In the daily gold chart below, notice the nice trend and the clear signals that have formed within this trend. Compare this to the silver chart below (with the same time period) and you will notice quite a difference.
This chart is messy and choppy, so trading it is much more difficult than the gold chart above. It doesn't take a rocket scientist to figure out why …
The proprietary trading method for price promotions I work with is applicable to many different global markets, not just forex, as you can see from the examples above. Just because there are literally hundreds of different markets you can trade doesn't mean you should all trade. I have found that as a specialist in certain markets, you significantly increase your chances of long-term trading success. You can trade every single precious metal out there, but why? I trade gold because it is the largest and best precious metals market and the price action signals provide the most consistent results.
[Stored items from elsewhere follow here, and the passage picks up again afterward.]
-- ==== Sys2Proof/Laws/AllocatorPaths.lean ====
section
/-! SUPPORT. Each micro-step of `WRITE` keeps what the allocator's paths know of the pin, the selected slot, the scanned
slot, the timer they start, and the range of the counters. -/

namespace Sys2Proof.Machine

theorem writePinValid_write {l : WriteStep} {s s' : State} (hs : s.seq.step = .write l)
    (h : writePinValid s = true) (e : writeStep l s = .next s') : writePinValid s' = true := by
  simp only [writePinValid, hs] at h
  cases writeStep_move e
  all_goals
    try unfold stepW0
    try unfold stepW1
    try unfold stepF1
    try unfold stepF4
    try unfold stepS0
    try unfold stepS1
    try unfold stepA1
    try unfold stepA4
    try unfold stepA7
    try unfold afterA1
    try unfold afterA2
    try unfold afterA3
    (repeat' split) <;> simp_all [writePinValid]
    try exact Option.isSome_iff_ne_none.mpr ‹_›

theorem freeProgress_write {l : WriteStep} {s s' : State} (hs : s.seq.step = .write l)
    (h : freeProgress s = true) (e : writeStep l s = .next s') : freeProgress s' = true := by
  simp only [freeProgress, hs] at h
  cases writeStep_move e
  all_goals
    try unfold stepW0
    try unfold stepW1
    try unfold stepF1
    try unfold stepF4
    try unfold stepS0
    try unfold stepS1
    try unfold stepA1
    try unfold stepA4
    try unfold stepA7
    try unfold afterA1
    try unfold afterA2
    try unfold afterA3
    (repeat' split) <;> simp_all [freeProgress, scanTimer, slotAt]

theorem startingFirst_write {l : WriteStep} {s s' : State} (hs : s.seq.step = .write l)
    (h : startingFirst s = true) (e : writeStep l s = .next s') : startingFirst s' = true := by
  simp only [startingFirst, hs] at h
  cases writeStep_move e
  all_goals
    try unfold stepW0
    try unfold stepW1
    try unfold stepF1
    try unfold stepF4
    try unfold stepS0
    try unfold stepS1
    try unfold stepA1
    try unfold stepA4
    try unfold stepA7
    try unfold afterA1
    try unfold afterA2
    try unfold afterA3
    (repeat' split) <;> simp_all [startingFirst] <;> grind

theorem startProgress_write {l : WriteStep} {s s' : State} (hs : s.seq.step = .write l) (hS : ShapeLegal s)
    (h : startProgress s = true) (e : writeStep l s = .next s') : startProgress s' = true := by
  simp only [startProgress, hs] at h
  have hlen : ∀ t, 0 < (lookup s.timers t).comps.length := by intro t; rw [comps_length hS t]; omega
  cases writeStep_move e
  case ts3 i hi => simp [startProgress, hi, compAt_setComp, hlen]
  case ts4 i hi => simp_all [startProgress, hi, compAt_setComp, hlen, cycleStartArmed]
  all_goals
    try unfold stepW0
    try unfold stepW1
    try unfold stepF1
    try unfold stepF4
    try unfold stepS0
    try unfold stepS1
    try unfold stepA1
    try unfold stepA4
    try unfold stepA7
    try unfold afterA1
    try unfold afterA2
    try unfold afterA3
    (repeat' split) <;> simp_all [startProgress]

theorem counter_write {l : WriteStep} {s s' : State} (hs : s.seq.step = .write l) (t : TimerId) (h : CounterInv s t)
    (hr : (lookup s.timers t).run = (lookup s.arb t).run) (hr2 : (lookup s.arb t).run = expectedRun s t) (hf : startingFirst s = true)
    (e : writeStep l s = .next s') : CounterInv s' t := by
  obtain ⟨h1, h2⟩ := h
  have h8 : ∀ w, 0 < widthModulus w := by intro w; cases w <;> decide
  cases writeStep_move e
  case ts2 i hi =>
    simp only [startingFirst, hs, hi] at hf
    simp only [expectedRun, hs] at hr2
    unfold CounterInv
    by_cases ht : slotTimer s.params i = t
    · subst ht
      simp_all [aboutToClear]
    · simp_all [aboutToClear]
  case tp2 =>
    unfold CounterInv
    by_cases ht : scanTimer s = t
    · subst ht
      simp_all [aboutToClear, scanTimer]
    · have ht' : ¬ slotTimer s.params s.seq.scan = t := ht
      simp_all [aboutToClear, scanTimer]
  case tp3 =>
    unfold CounterInv
    by_cases ht : scanTimer s = t
    · subst ht
      simp_all [aboutToClear]
    · simp_all [aboutToClear]
  case ts5 i hi =>
    unfold CounterInv
    by_cases ht : slotTimer s.params i = t
    · subst ht
      simp_all [aboutToClear]
    · simp_all [aboutToClear]
  case ts0 i hi =>
    unfold CounterInv
    by_cases ht : slotTimer s.params i = t
    · subst ht
      simp_all [aboutToClear]
    · simp_all [aboutToClear]
  case ts1 i hi =>
    unfold CounterInv
    by_cases ht : slotTimer s.params i = t
    · subst ht
      simp_all [aboutToClear]
    · simp_all [aboutToClear]
  case ts3 i hi =>
    unfold CounterInv
    by_cases ht : slotTimer s.params i = t
    · subst ht
      simp_all [aboutToClear]
    · simp_all [aboutToClear]
  case ts4 i hi =>
    unfold CounterInv
    by_cases ht : slotTimer s.params i = t
    · subst ht
      simp_all [aboutToClear]
    · simp_all [aboutToClear]
  case a5 i hi =>
    unfold CounterInv
    by_cases ht : slotTimer s.params i = t
    · subst ht
      simp_all [aboutToClear]
    · simp_all [aboutToClear]
  case a6 i hi =>
    unfold CounterInv
    by_cases ht : slotTimer s.params i = t
    · subst ht
      simp_all [aboutToClear]
    · simp_all [aboutToClear]
  all_goals
    unfold CounterInv
    try unfold stepW0
    try unfold stepW1
    try unfold stepF1
    try unfold stepF4
    try unfold stepS0
    try unfold stepS1
    try unfold stepA1
    try unfold stepA4
    try unfold stepA7
    try unfold afterA1
    try unfold afterA2
    try unfold afterA3
    (repeat' split) <;> simp_all [aboutToClear]

theorem selectionSound_off {l : WriteStep} {s : State} (hs : s.seq.step = .write l) (hl : onAllocPath l = false) :
    selectionSound s = true := by
  cases hsel : s.seq.sel <;> cases l <;> simp_all [selectionSound, onAllocPath, beforeBind]

theorem allocProgress_off {l : WriteStep} {s : State} (hs : s.seq.step = .write l) (hl : onAllocPath l = false) :
    allocProgress s = true := by
  cases hsel : s.seq.sel <;> cases l <;> simp_all [allocProgress, onAllocPath]

theorem selectionSound_write {l : WriteStep} {s s' : State} (hs : s.seq.step = .write l) (hS : ShapeLegal s)
    (hq : SequencerInv s) (hv : writePinValid s = true) (h : selectionSound s = true) (e : writeStep l s = .next s') : selectionSound s' = true := by
  have hl := hS.2.1
  obtain ⟨-, h2⟩ := hq
  simp only [indicesInRange, hs] at h2
  simp only [selectionSound, hs] at h
  simp only [writePinValid, hs] at hv
  cases writeStep_move e
  case s0 =>
    unfold stepS0
    split
    · simp [selectionSound]
    · rename_i i hi
      have hsel := selectSlot_some hi
      simp only [selectionSound, goto_changes, beforeBind]
      have hne := valid_ne_pinFree hS.1 hv
      simp [slotAt] at hsel ⊢
      grind
  case a1 i hi =>
    cases hbo : s.params.bindOrder <;> simp_all [selectionSound, stepA1, afterA1, beforeBind, slotAt]
  case a2 i hi =>
    have hd : ∀ x ∈ (setDuty i s.seq.dtmp s).slots, ∃ y ∈ s.slots, x.pin = y.pin := by
      intro x hx
      obtain ⟨j, hj, rfl⟩ := mem_slots_iff.mp hx
      unfold setDuty at hj ⊢
      rw [setSlot_length] at hj
      refine ⟨slotAt s j, slotAt_mem hj, ?_⟩
      rw [slotAt_setSlot]; split <;> rfl
    have hp : (slotAt (setDuty i s.seq.dtmp s) i).pin = (slotAt s i).pin := by
      unfold setDuty; rw [slotAt_setSlot]; split <;> rfl
    have hg : ∀ l, slotAt (goto l (setDuty i s.seq.dtmp s)) i = slotAt (setDuty i s.seq.dtmp s) i := fun _ => rfl
    cases hbo : s.params.bindOrder <;> 
      simp only [selectionSound, goto_changes, goto_keeps, setDuty_keeps, hi, afterA2, hbo, beforeBind, hg, hp, onAllocPath] at h ⊢ <;>
      simp at h ⊢
    · split <;> rename_i hn <;> simp [hn] at h ⊢
      · refine ⟨h.1, ?_⟩
        intro x hx
        obtain ⟨y, hy, he⟩ := hd x (by simpa using hx)
        rw [he]; exact h.2 y hy
      · exact h
    · exact h
  case a3 i hi =>
    simp [hi, onAllocPath, onFreedSlot] at h2
    have hp : (slotAt (bindSlot i s.seq.fgA s) i).pin = s.seq.fgA := by
      unfold bindSlot; rw [slotAt_setSlot_self _ (hl ▸ h2)]
    have hg : ∀ l, slotAt (goto l (bindSlot i s.seq.fgA s)) i = slotAt (bindSlot i s.seq.fgA s) i := fun _ => rfl
    cases hbo : s.params.bindOrder <;> 
      simp [selectionSound, hi, afterA3, hbo, beforeBind, hg, hp, onAllocPath]
  case w0 => unfold stepW0; split <;> exact selectionSound_off rfl rfl
  case w1 => unfold stepW1; split <;> exact selectionSound_off rfl rfl
  case f1 => unfold stepF1; (repeat' split) <;> exact selectionSound_off rfl rfl
  case f4 => unfold stepF4; split <;> exact selectionSound_off rfl rfl
  case a7 i hi => unfold stepA7; split <;> exact selectionSound_off rfl rfl
  case a0 i hi => simpa [selectionSound, beforeBind, slotAt, hi] using h
  case a4 i hi => unfold stepA4; split <;> simpa [selectionSound, beforeBind, onAllocPath, slotAt, hi] using h
  case w9 => simp [selectionSound]
  case f0 => exact selectionSound_off rfl rfl
  case f2 => exact selectionSound_off rfl rfl
  case f3 => exact selectionSound_off rfl rfl
  case f5 => exact selectionSound_off rfl rfl
  case f6 => exact selectionSound_off rfl rfl
  case s1 => exact selectionSound_off rfl rfl
  case tp0 => exact selectionSound_off rfl rfl
  case tp1 => exact selectionSound_off rfl rfl
  case tp2 => exact selectionSound_off rfl rfl
  case tp3 => exact selectionSound_off rfl rfl
  all_goals
    rename_i i hi
    simpa [selectionSound, beforeBind, onAllocPath, slotAt, hi] using h

theorem allocProgress_write {l : WriteStep} {s s' : State} (hs : s.seq.step = .write l) (hS : ShapeLegal s)
    (hq : SequencerInv s) (h : allocProgress s = true) (e : writeStep l s = .next s') : allocProgress s' = true := by
  have hl := hS.2.1
  have hlen : ∀ t i, slotEvent s.params i < (lookup s.timers t).comps.length := by
    intro t i; rw [comps_length hS]; have := slotEvent_le (nCu_pos hS.1) i; omega
  obtain ⟨-, h2⟩ := hq
  simp only [indicesInRange, hs] at h2
  simp only [allocProgress, hs] at h
  cases writeStep_move e
  case a1 i hi =>
    cases hbo : s.params.bindOrder <;> simp_all [allocProgress, stepA1, afterA1, slotAt]
  case a2 i hi =>
    simp [hi, onAllocPath, onFreedSlot] at h2
    have hp : (slotAt (setDuty i s.seq.dtmp s) i).duty = s.seq.dtmp := by
      unfold setDuty; rw [slotAt_setSlot_self _ (hl ▸ h2)]
    have hg : ∀ l, slotAt (goto l (setDuty i s.seq.dtmp s)) i = slotAt (setDuty i s.seq.dtmp s) i := fun _ => rfl
    cases hbo : s.params.bindOrder <;> simp [allocProgress, hi, afterA2, hbo, hg, hp]
  case a3 i hi =>
    have hp : (slotAt (bindSlot i s.seq.fgA s) i).duty = (slotAt s i).duty := by
      unfold bindSlot; rw [slotAt_setSlot]; split <;> rfl
    have hg : ∀ l, slotAt (goto l (bindSlot i s.seq.fgA s)) i = slotAt (bindSlot i s.seq.fgA s) i := fun _ => rfl
    cases hbo : s.params.bindOrder <;> simp [allocProgress, hi, afterA3, hbo, hg, hp]
    simpa [hi, hbo] using h
  case a5 i hi => simp_all [allocProgress, compAt_setComp, slotAt]
  case a6 i hi => simp_all [allocProgress, compAt_setComp, slotAt]
  case w0 => unfold stepW0; split <;> exact allocProgress_off rfl rfl
  case w1 => unfold stepW1; split <;> exact allocProgress_off rfl rfl
  case f1 => unfold stepF1; (repeat' split) <;> exact allocProgress_off rfl rfl
  case f4 => unfold stepF4; split <;> exact allocProgress_off rfl rfl
  case a7 i hi => unfold stepA7; split <;> exact allocProgress_off rfl rfl
  case a0 i hi => simp [allocProgress, hi]
  case a4 i hi => unfold stepA4; split <;> simpa [allocProgress, slotAt, hi] using h
  case w9 => simp [allocProgress]
  case f0 => exact allocProgress_off rfl rfl
  case f2 => exact allocProgress_off rfl rfl
  case f3 => exact allocProgress_off rfl rfl
  case f5 => exact allocProgress_off rfl rfl
  case f6 => exact allocProgress_off rfl rfl
  case s1 => exact allocProgress_off rfl rfl
  case tp0 => exact allocProgress_off rfl rfl
  case tp1 => exact allocProgress_off rfl rfl
  case tp2 => exact allocProgress_off rfl rfl
  case tp3 => exact allocProgress_off rfl rfl
  case s0 =>
    unfold stepS0
    split
    · exact allocProgress_off rfl rfl
    · simp [allocProgress]
  all_goals
    rename_i i hi
    simpa [allocProgress, slotAt, hi] using h

end Sys2Proof.Machine
end

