/-- B2, B3: at or above half-scale is HIGH. -/
theorem test_write_fallback :
    look (exec (.write 7#32 128#32) (atLabel (.write .s1) (.write 7#32 128#32))) (fun t => levelOf t 7#32) =
      some .high ∧
    look (exec (.write 7#32 127#32) (atLabel (.write .s1) (.write 7#32 127#32))) (fun t => levelOf t 7#32) =
      some .low := by decide

/-- H5: a bound slot with duty 0 is not driven HIGH; H1: one with duty 64 is. -/
theorem test_handler_cycle_start :
    look (step (turning (.dispatcher .t0) { endOfP1 0 true false with irq := ⟨some .t0, 0⟩ }))
      (fun t => (levelOf t 5#32, eventFlag t .t0 0, t.irq.k)) = some (.high, false, 1) ∧
    look (step (turning (.dispatcher .t0) { withSlots [⟨5#32, 0#32, false⟩] (endOfP1 0 true false) with
      irq := ⟨some .t0, 0⟩ })) (fun t => levelOf t 5#32) = some .low := by decide

/-- 2.8: 300 matches at 44 in an 8-bit counter. -/
theorem test_timer_matches_low_bits :
    look (step (turning (.tick .t0) { State.reset with timers := ⟨{ timerOfP1 43 false false with
      comps := [⟨0#32, true, false⟩, ⟨64#32, true, false⟩, ⟨300#32, false, false⟩, ⟨255#32, false, false⟩] },
      TimerRegs.launch Config.testPlatform⟩ }))
      (fun t => (List.range 4).map (eventFlag t .t0)) = some [false, false, true, false] := by decide

/-- The first step after reset runs the word presented (log entry 7). -/
theorem test_first_step :
    look (step (State.reset.withFetchWord 72 0x050000000500000040)) (fun t => (t.seq.step, t.seq.fgA, t.seq.fgB)) =
      some (.write .w0, 5#32, 64#32) := by decide

/-! ### The hypotheses of the statements are met -/

theorem witness_EncodeOfDecode : decode 0x050000000500000040#72 = .ok (.write 5#32 64#32) := by decide

theorem witness_CallsAssemble : (5 < 2 ^ 32 ∧ 64 < 2 ^ 32) ∧ 2 ^ 32 ≤ 4294967296 := by decide

theorem witness_StepRunsTheCommand :
    (let s := waiting (.read 24#32 0#32) State.reset
     nextTurn s = .foreground ∧ Ready s ∧ s.host = [encode (.read 24#32 0#32)] ∧
      decode (encode (.read 24#32 0#32)) = .ok (.read 24#32 0#32)) ∧
    (let s := atLabel (.write .w1) (.write 5#32 0#32)
     nextTurn s = .foreground ∧ s.irq.active = none ∧ s.seq.step ≠ .idle ∧
      decode (latchedWord s) = .ok (.write 5#32 0#32)) ∧
    (let s := turning .foreground { State.reset with irq := ⟨some .t1, 2⟩ }
     nextTurn s = .foreground ∧ s.irq.active ≠ none) ∧
    (nextTurn State.reset = .foreground ∧ State.reset.seq.step = .idle ∧ State.reset.host = []) := by decide

theorem witness_AcceptLatches : State.reset.seq.step = .idle := by decide

theorem witness_ReservedIsNoOp :
    Ready State.reset ∧ opField 0#72 = 0x00#8 ∧ 6 ≤ (opField 0x060000000500000040#72).toNat ∧
    6 ≤ (opField 0xFFFFFFFFFFFFFFFFFF#72).toNat := by decide

theorem witness_IgnoredFieldNeverRead :
    (atLabel .rr0 (.setrres 12#32 3#32)).seq.step ≠ .idle ∧ (Instr.setrres 12#32 3#32).opcode ≠ 0x05#8 ∧
    exec (.setrres 12#32 3#32) (atLabel .rr0 (.setrres 12#32 3#32)) =
      .next (afterExec (.setrres 12#32 3#32) (atLabel .rr0 (.setrres 12#32 3#32))) := ⟨by decide, by decide, rfl⟩

theorem witness_SetrresStores :
    (atLabel .rr0 (.setrres 12#32 3#32)).seq.step = .rr0 ∧
    Latched (.setrres 12#32 3#32) (atLabel .rr0 (.setrres 12#32 3#32)) ∧ Config.testPlatform.Wf ∧
    42 ≤ (42#32).toNat ∧ (0x3FF#32).toNat < 2 ^ (nativeResolution Config.testPlatform 0#32).toNat ∧
    (0x3FF#32).toNat < 2 ^ (nativeResolution Config.testPlatform 42#32).toNat :=
  ⟨by decide, by decide, testPlatform_wf, by decide⟩

theorem witness_SetrefStores : ∀ n ∈ [4, 5], let m := BitVec.ofNat 32 n
    (atLabel .rf0 (.setref m 0#32)).seq.step = .rf0 ∧ Latched (.setref m 0#32) (atLabel .rf0 (.setref m 0#32)) ∧
    (m.toNat ≤ 4 ∨ 4 < m.toNat) := by decide

theorem witness_SetwresStores : ∀ n ∈ [1, 2, 8, 9, 16, 17], let b := BitVec.ofNat 32 n
    (atLabel .sw0 (.setwres b 0#32)).seq.step = .sw0 ∧ Latched (.setwres b 0#32) (atLabel .sw0 (.setwres b 0#32)) ∧
    ((2 ≤ b.toNat ∧ b.toNat ≤ 8) ∨ (9 ≤ b.toNat ∧ b.toNat ≤ 16) ∨ b.toNat < 2 ∨ 16 < b.toNat) := by decide

/-- The latched `SETWRES` of the next witness, with slot 0 bound. -/
def setwresBound (b : Word) : State :=
  { endOfP1 0 false false with seq := (atLabel .sw0 (.setwres b 0#32)).seq }

theorem witness_SetwresUndefinesBound :
    ((setwresBound 8#32).seq.step = .sw0 ∧ Latched (.setwres 8#32 0#32) (setwresBound 8#32) ∧
      (afterExec (.setwres 8#32 0#32) (setwresBound 8#32)).cfg.writeRes = (setwresBound 8#32).cfg.writeRes) ∧
    ((setwresBound 16#32).seq.step = .sw0 ∧ Latched (.setwres 16#32 0#32) (setwresBound 16#32) ∧
      (afterExec (.setwres 16#32 0#32) (setwresBound 16#32)).cfg.writeRes ≠ (setwresBound 16#32).cfg.writeRes) ∧
    exec (.setwres 16#32 0#32) (setwresBound 16#32) = .next (afterExec (.setwres 16#32 0#32) (setwresBound 16#32)) ∧
    exec (.setwres 8#32 0#32) (setwresBound 8#32) = .next (afterExec (.setwres 8#32 0#32) (setwresBound 8#32)) :=
  ⟨by decide, by decide, rfl, rfl⟩

theorem witness_ReadMicroSteps :
    (∀ l ∈ [ReadStep.rd0, .rd1, .rd2, .rd3, .rd4, .rd5, .rd6, .rd7, .rd8],
      (atLabel (.read l) (.read 24#32 0#32)).seq.step = .read l ∧
      Latched (.read 24#32 0#32) (atLabel (.read l) (.read 24#32 0#32))) ∧
    Latched (.read 23#32 0#32) (atLabel (.read .rd0) (.read 23#32 0#32)) ∧
    analogSel State.reset.params 23#32 = none ∧ analogSel State.reset.params 24#32 = some 0#32 ∧
    State.reset.adc.ended = false ∧ ({ State.reset.adc with ended := true } : Adc).ended = true := by decide

theorem witness_ReadReturnsRescaledSample :
    Ready (waiting (.read 24#32 0#32) State.reset) ∧ (waiting (.read 24#32 0#32) State.reset).params.Wf ∧
    (waiting (.read 24#32 0#32) State.reset).host = [encode (.read 24#32 0#32)] ∧
    analogSel (waiting (.read 24#32 0#32) State.reset).params 24#32 = some 0#32 ∧
    (0x3FF#32).toNat < 2 ^ (nativeResolution State.reset.params State.reset.cfg.readRes).toNat ∧
    State.reset.cfg.adcRef.toNat ≤ 4 :=
  ⟨by decide, testPlatform_wf, by decide, by decide, by decide, by decide⟩

theorem witness_ReadReturnsZero : ∀ n ∈ [23, 32, 0xFFFFFFFF], let p := BitVec.ofNat 32 n
    Ready (waiting (.read p 0#32) State.reset) ∧ (waiting (.read p 0#32) State.reset).host = [encode (.read p 0#32)] ∧
    analogSel State.reset.params p = none := by decide

theorem witness_ReadFrame :
    (atLabel (.read .rd7) (.read 24#32 0#32)).seq.step ≠ .idle ∧
    exec (.read 24#32 0#32) (atLabel (.read .rd7) (.read 24#32 0#32)) =
      .next (afterExec (.read 24#32 0#32) (atLabel (.read .rd7) (.read 24#32 0#32))) := ⟨by decide, rfl⟩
If you would like my weekly and daily analysis on the above markets, I will analyze their price movements and discuss possible trading signals in the newsletter for my members' daily trading configurations. In addition, all of my price gauges and strategies for indices, commodities and forex can and should be used as explained above and can even be applied to major stocks. As mentioned above, the chances are almost limitless if you learn to read and weigh the “footprints” created by the price movement on a chart. However, not all chances are the same and therefore you have to become a specialist!
Note – If you want to trade the same markets that I discussed in this article, you can access them through them I use the MetaTrader platform here.
What do you think about this lesson? Please leave your comments and feedback below!